If I recall, its just a redundant ground with a capacitor in it. If you aren't having issues, you may just want to leave it alone.

Otherwise, solder is your friend.


----------



## eishiba (Sep 23, 2009)

i r teh noobz said:


> If I recall, its just a redundant ground with a capacitor in it. If you aren't having issues, you may just want to leave it alone.
> 
> Otherwise, solder is your friend.


The entire car doesn't start. The starter shoots out but doesn't spin the engine. I had the starter tested and its fine. The gear spins. All the lights work but the car won't start. The alternator is brand new. I had been fumbling around checking the alternator and while the battery was still connected when I touched that broken wire to the alternator is made a little spark.


----------



## smj999smj (Jan 1, 2006)

An alternator wouldn't cause an issue with a starter spinning and not causing the engine to turn. Most like cause for that is a stripped area of teeth on the ring gear, assuming the starter has been properly tested. You may want to drop the starter and look at the teeth on the ring gear to see if they are stripped/damaged. If they are, the trans will need to be removed and a new ring gear pressed on to the flywheel. As far as that capacitor, it was used to help reduce electrical noise from the charging system to the audio system; it had nothing to do with starting or charging the vehicle.


----------



## eishiba (Sep 23, 2009)

smj999smj said:


> An alternator wouldn't cause an issue with a starter spinning and not causing the engine to turn. Most like cause for that is a stripped area of teeth on the ring gear, assuming the starter has been properly tested. You may want to drop the starter and look at the teeth on the ring gear to see if they are stripped/damaged. If they are, the trans will need to be removed and a new ring gear pressed on to the flywheel. As far as that capacitor, it was used to help reduce electrical noise from the charging system to the audio system; it had nothing to do with starting or charging the vehicle.

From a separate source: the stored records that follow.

-- ==== Sys2Proof/Machine/Perform.lean ====
section
/-! DEFINITION. When an access in flight performs, what it reads and writes, and its landing (R51, R78, R79, R244-R247, R253,
R256-R266, R272-R280, R448, R478, R479). -/

namespace Sys2Proof.Machine

/-! ## Notices (R232, R380, R381) -/

/-- An asynchronous cause of a thread: code, XVAL and the slice it names. -/
def State.postAsync (s : State) (t code : Nat) (val : W64) (sl : Nat) : State :=
  s.mapThread t fun th => { th with async := th.async ++ [(code, val, sl)] }

/-- Warp 0, or the XS of thread 0, of a block. -/
def Block.first (b : Block) : Nat := let t := b.thr.headD 0; if b.tile then t + 1 else t

/-- The resident block of a job with the lowest ordinal. -/
def State.firstBlock (s : State) (card : Nat) : Option Block :=
  (s.blocksOf card).foldl (fun (x : Option Block) e =>
    if e.2.phase = .resident || e.2.phase = .saving then
      match x with
      | some b => if e.2.ord < b.ord then some e.2 else x
      | none => some e.2
    else x) none

/-- A NOTIFY of a job: delivered now or to the first block placed or restored (R381). -/
def State.notify (s : State) (card code : Nat) : State :=
  match s.firstBlock card with
  | some b => s.postAsync b.first code (BitVec.ofNat 64 card) 0
  | none => s.mapJob card fun j => { j with notices := j.notices ++ [code] }

/-- A job exception's Silt entry (R380). -/
def State.logException (s : State) (card code : Nat) : State :=
  match s.job? card with
  | some j => s.log 0x0432 0xA000 j.ident (BitVec.ofNat 64 card) (BitVec.ofNat 64 code)
  | none => s

/-- A job's request is held at a weir (R479): the first hold of a window may raise BUDGET_BANDWIDTH. -/
def State.heldAtWeir (s : State) (card : Nat) : State :=
  match s.job? card with
  | none => s
  | some j =>
    let s := s.mapJob card fun j => { j with bwheld := true }
    if j.bwx && !j.bwWindow then
      ((s.mapJob card fun j => { j with bwWindow := true, overran := j.overran }).logException card 0x32).notify card 0x32
    else s

/-! ## Order (R256-R264, R402) -/

def Pend.mem_ (p : Pend) : Bool := p.op.reads || p.op.writes
def Pend.device (p : Pend) : Bool := p.ps.any fun q => q.pol == 4

/-- Two accesses touch a common byte. -/
def Pend.touches (e p : Pend) : Bool := e.ps.any fun a => p.ps.any fun b => a.at_.any b.at_.contains

/-- Two accesses touch a common line. -/
def Pend.nearBy (e p : Pend) : Bool :=
  e.ps.any fun a => p.ps.any fun b => (a.at_.head?.bind Place.line) == (b.at_.head?.bind Place.line)

/-- The access is a release: by its own field, or as a member's first store after a CFENCE.rel (R262, R264). -/
def Pend.releases (p : Pend) : Bool := p.rel || p.also.any (·.2 != 0)

/-- The access is a release of member m for class c. -/
def Pend.relFor (p : Pend) (m : Nat) (c : BitVec 4) : Bool :=
  (p.rel && p.oc == c) || p.also.any fun e => e.1 == m && e.2.getLsbD c.toNat

/-- Whether the pend e, earlier in the order of member m, holds back p. -/
def blocksPend (m : Nat) (e p : Pend) : Bool :=
  match e.op with
  | .result => false
  | .xadd _ => false
  | .pref _ => false
  | .flush => p.op.isInval
  | .inval _ _ _ _ => true
  | .commit => p.op.writes || p.op == .commit
  | .fence k m =>
    (p.mem_ || (match p.op with | .cctl _ _ => true | _ => false)) && m.getLsbD p.oc.toNat && (k != .rel || p.op.writes)
  | .cctl _ _ => p.op.isInval || (p.mem_ && (p.oc == 0 || e.nearBy p)) || (match p.op with
      -- it counts as an access of class 0 towards what follows
      | .fence k mask => mask.getLsbD 0 && k != .acq
      | _ => false)
  | _ =>
    match p.op with
    | .result => false
    | .xadd _ => false
    | .pref _ => false
    | .flush => false
    | .inval _ _ _ _ => true
    | .commit => e.op.writes
    | .fence k m => m.getLsbD e.oc.toNat && (k != .acq || e.op.reads)
    | .cctl _ _ => e.oc == 0 || e.nearBy p
    | _ =>
      e.device || p.device || e.touches p || (p.op.writes && e.op.reads) || p.relFor m e.oc ||
      (e.oc == p.oc && (e.acq || (e.op.reads && p.op.reads) || (e.op.writes && p.op.writes)))

/-- Nothing that the manual orders before pend p of thread t is still in flight. -/
def State.mayPerform (s : State) (t : Nat) (p : Pend) : Bool :=
  let ms := if p.mem.contains t then p.mem else t :: p.mem
  !ms.any fun m => (s.pendsOf m).any fun e => e.at_ < p.at_ && !e.done && blocksPend m e p

/-! ## Points of performance (R256) -/

/-- The cores of the members that make an access. -/
def Pend.cores (p : Pend) (t : Nat) : List Nat := ((t :: p.mem).map coreOf).eraseDups

/-- Device or system scope. -/
def Pend.wide (p : Pend) : Bool := p.ms == .device || p.ms == .system

/-- The access performs at the home slice and not at an L1: its scope, or members on several tile cores, ask for it. -/
def Pend.atHome (p : Pend) (t : Nat) : Bool := p.wide || (isTile t && p.ms == .block) || 1 < (p.cores t).length

/-- The same of one line: a page of POL 3 is cached nowhere (R402). -/
def Pend.homeFor (p : Pend) (t pol : Nat) : Bool := p.atHome t || pol == 4

/-- Key of the acquire point of class c that counts for loads of scope m alone. -/
def narrowKey (m : MScope) (c : Nat) : Nat := 16 * (scopeRank m + 1) + c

If the gear on the flywheel was stripped wouldn't there be some kind of rubbing or slipping noise? The starter gear doesn't sound to me like its spinning at all. Only shooting out.


----------



## i r teh noobz (Apr 26, 2007)

You can still hear the starter motor spin when the ring gear is bad.


----------



## smj999smj (Jan 1, 2006)

If the starter drive is moving out to engage the ring gear but is not spinning, then the problem is with the starter. In either case the starter has to be removed. While it is out, is would be a good idea to turn the engine manually clockwise with a wrench on the crank bolt (removing the spark plugs will make this easier, but Z31 plugs are a bit of a pain to remove so the choice is yours) while inspecting the condition of the teeth on the flywheel.


----------



## eishiba (Sep 23, 2009)

I can't hear the gear spin at all. I hear it shoot out and thats it.


----------



## smj999smj (Jan 1, 2006)

Have you tried to turn the motor manually? The only thing that would keep the starter from spinning is a locked-up engine. If the engine turns freely, then you need to replace your starter.


----------